Яна предлагает сразу после уроков на выходные махнуть к ней на дачу. Не впечатляет. Что там делать? Смотреть, как она обнимается с Максом? Мне ничего не интересно. Мир потерял для меня свой вкус – все эмоции, всю энергию забирают кошмары, которых я каждую ночь жду с тупой безнадежностью. Но все же мне именно сейчас надо почаще бывать на людях. Всем психам, у которых начинается паранойя, дают такие советы.

И вот мы едем на дачу в автобусе вместе с Яной, Максом, Костей и еще кое с кем из школы, всего человек десять. С какой-то дури решаем выйти из автобуса километров за пять до места назначения и добираться пешком до дачного поселка, где обосновалась Янкина фазенда.

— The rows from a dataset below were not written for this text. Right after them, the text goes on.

/-! ## Encoding -/

/-- Decoding an encoded instruction gives it back, whatever bytes follow (R131, R132, R142, R143). -/
def Obligations.DecodeEncode : Prop :=
  ∀ (i : Instr) (rest : List Byte), wellFormed i = true → decode (encode i ++ rest) = .ok (i, rest)

/-- Whatever bytes decode to an instruction are its encoding: each word has one meaning. -/
def Obligations.EncodeDecode : Prop :=
  ∀ (bytes rest : List Byte) (i : Instr), decode bytes = .ok (i, rest) →
    wellFormed i = true ∧ bytes = encode i ++ rest

/-- The length from the first byte (R131, R154), and decoding total on every list that is long enough:
every first byte, and every byte after the prefix, is an instruction (R150, R151). -/
def Obligations.DecodeTotal : Prop :=
  ∀ (op : Byte) (rest : List Byte),
    instrLength op =
      (if op = 0xCB then 2
       else if op ∈ [0x01, 0x08, 0x11, 0x21, 0x31, 0xC2, 0xC3, 0xC4, 0xCA, 0xCC, 0xCD, 0xD2, 0xD4,
           0xDA, 0xDC, 0xEA, 0xFA] then 3
       else if op ∈ [0x06, 0x0E, 0x10, 0x16, 0x18, 0x1E, 0x20, 0x26, 0x28, 0x2E, 0x30, 0x36, 0x38,
           0x3E, 0xC6, 0xCE, 0xD6, 0xDE, 0xE0, 0xE6, 0xE8, 0xEE, 0xF0, 0xF6, 0xF8, 0xFE] then 2
       else 1) ∧
    (instrLength op ≤ rest.length + 1 →
      ∃ i, decode (op :: rest) = .ok (i, (op :: rest).drop (instrLength op))) ∧
    (rest.length + 1 < instrLength op → decode (op :: rest) = .error .truncated)

/-- A few words written out from the spec: LD A,5; ADD A,3; JR -2; CALL 0x1234 (low byte first);
BIT 0,A; SET 7,(HL); LD (nn),SP; a byte with no instruction. -/
def Obligations.SampleWords : Prop :=
  decode [0x3E, 0x05] = .ok (.ldAN 5, []) ∧
  decode [0xC6, 0x03] = .ok (.addAN 3, []) ∧
  decode [0x18, 0xFE] = .ok (.jrE (-2), []) ∧
  decode [0xCD, 0x34, 0x12] = .ok (.callNn 0x1234, []) ∧
  decode [0xCB, 0x47] = .ok (.bit0A, []) ∧
  decode [0xCB, 0xFE] = .ok (.set7IndHl, []) ∧
  decode [0x08, 0x00, 0xC1, 0x55] = .ok (.ldIndNnSp 0xC100, [0x55]) ∧
  decode [0xD3, 0x00] = .ok (.illegalD3, [0x00])

/-- The prefix 0xCB (R373): with the byte `op2` after it, it completes exactly as the CB instruction
that byte selects, with that instruction's dots. -/
def Obligations.PrefixRunsCbInstruction : Prop :=
  ∀ (op2 : Byte) (s : State), ∃ t, exec (.prefixCb op2) s = .next t ∧ exec (decodeCb op2) s = .next t

/-! ## Registers and flags -/

/-- The eight registers and the pair views (R31, R32), and the F register (R33, R36: Z, N, H and C in
bits 7 to 4, bits 3:0 zero): a register reads back what was written and nothing else changes; a pair is
its two halves, and writing it writes both and nothing else; AF written as a stack pair drops the low
nibble. -/
def Obligations.RegisterViews : Prop :=
  ∀ (s : State) (r q : Reg8) (p : Pair) (v : Byte) (w : Word) (z n h c : Bool),
    flagByte z n h c = (if z then 0x80 else 0) + (if n then 0x40 else 0) + (if h then 0x20 else 0) +
      (if c then 0x10 else 0) ∧
    flagZ (flagByte z n h c) = z ∧ flagN (flagByte z n h c) = n ∧ flagH (flagByte z n h c) = h ∧
    flagC (flagByte z n h c) = c ∧ flagByte z n h c &&& 0x0F = 0 ∧
    (s.setReg r v).reg q = (if q = r then v else s.reg q) ∧
    s.setReg r v = { s with cpu := (s.setReg r v).cpu } ∧
    (s.setReg r v).cpu = { (s.setReg r v).cpu with
      f := s.cpu.f, sp := s.cpu.sp, pc := s.cpu.pc, ime := s.cpu.ime, imeSched := s.cpu.imeSched,
      halted := s.cpu.halted, holdPc := s.cpu.holdPc } ∧
    (s.setPair p w).pair p = w ∧
    s.bc.toNat = s.cpu.b.toNat * 256 + s.cpu.c.toNat ∧
    s.de.toNat = s.cpu.d.toNat * 256 + s.cpu.e.toNat ∧
    s.hl.toNat = s.cpu.h.toNat * 256 + s.cpu.l.toNat ∧
    s.af.toNat = s.cpu.a.toNat * 256 + s.cpu.f.toNat ∧
    (s.pair .bc, s.pair .de, s.pair .hl, s.pair .sp) = (s.bc, s.de, s.hl, s.cpu.sp) ∧
    (s.stackPair .bc, s.stackPair .de, s.stackPair .hl, s.stackPair .af) = (s.bc, s.de, s.hl, s.af) ∧
    (hi w).toNat = w.toNat / 256 ∧ (lo w).toNat = w.toNat % 256 ∧
    s.setPair .bc w = { s with cpu.b := hi w, cpu.c := lo w } ∧
    s.setPair .de w = { s with cpu.d := hi w, cpu.e := lo w } ∧
    s.setPair .hl w = { s with cpu.h := hi w, cpu.l := lo w } ∧
    s.setPair .sp w = { s with cpu.sp := w } ∧
    s.setStackPair .bc w = { s with cpu.b := hi w, cpu.c := lo w } ∧
    s.setStackPair .de w = { s with cpu.d := hi w, cpu.e := lo w } ∧
    s.setStackPair .hl w = { s with cpu.h := hi w, cpu.l := lo w } ∧
    s.setStackPair .af w = { s with cpu.a := hi w, cpu.f := lo w &&& 0xF0 }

Плетёмся сначала мимо шоссе по тропинке вдоль леса. Трава уже почти летняя, и потеряла свой особенный нежно-цыплячий оттенок, который бывает только при первых ростках, но всё равно так духмяна, что крышу сносит напрочь. Наш стихийно возникший пешедрал окутан терпкостью горькой полыни, слабым запахом лопухов, едкой пряностью крапивы, да и просто непонятными для нашего городского носа травно-лесными испарениями. Стрекочут кузнечики, в отличие от меня, свободные, беззаботные, всем довольные, вопреки всему возносящие хвалу этой жизни.

Сворачиваем в сторону и, разморённые, счастливые, оказываемся на поляне с одуванчиками. Радостное, детское чувство возвращают мне эти простенькие цветочки.

Яна, хоть и любит прикинуться циничной стервой, тоже разомлела и вспомнила:

– Кать, а я в лет восемь плела такие сложные красивые венки. Так больше никто не умел.

– А фенечки ты не плела? – игриво вклинивается Макс.

Остальные хихикают, но как-то невнятно, все расслаблены, опьянены природой. Нежатся, блаженно жмурясь, в потоках загородного солнечного приволья.

Сквозь реденькую рощицу различаем какие-то домишки – старые, покосившиеся, как в сказках с Бабой Ягой.

– Забро́шка, – лениво подсказывает кто-то.

Тащимся поглазеть.

А ведь и точно – заброшенная опустелая безмолвная деревня, приговорённая медленно истлевать, с такими избёнками, в которых жили, наверно, еще при царе Горохе. Развалюшек двенадцать-пятнадцать, не больше, посреди могильной тишины безлюдья. Что-то жутко зловещее в этих скособоченных срубах, полутрухлявых брусьях, венца́х, столбах, искорёженных обвалившихся крылечках, воро́тцах, дверях и ставнях, кое-где висящих лишь на нижней петле, кое-где заколоченных досками. Одна хибара, склонённая к земле, – чуть поо́даль от других, обугленная, видимо, после пожара.

Я захожу в эту опалённую огнём халупу. Пустая, чёрная, осколки, зияющие дыры оконцев – всё отталкивает, нагоняет панихидную скорбь. От тяжёлого запаха гниющих старых досок подступает тошнота. Вместо потолка и крыши – прорехи между ветхих балок с прорастающей на них сорной травой. На месте, где была печь – душа дома, семьи – корчится разворошённая груда битых кирпичей, оскалившихся крошащимися зубца́ми. Брожу через силу по золе провалившегося пола, с каждым шагом извлекая стоны и вздохи из разбитых стёкол и чахлых досок. Повсюду не́жить опустошения, заваленная густым слоем многолетней пыли, паутины и пепла. Вот под ногами растопырилась пустотелая фоторамка. Пытаюсь представить лица хозяев жилища. Каково ж бы им было сейчас вернуться на это пепелище.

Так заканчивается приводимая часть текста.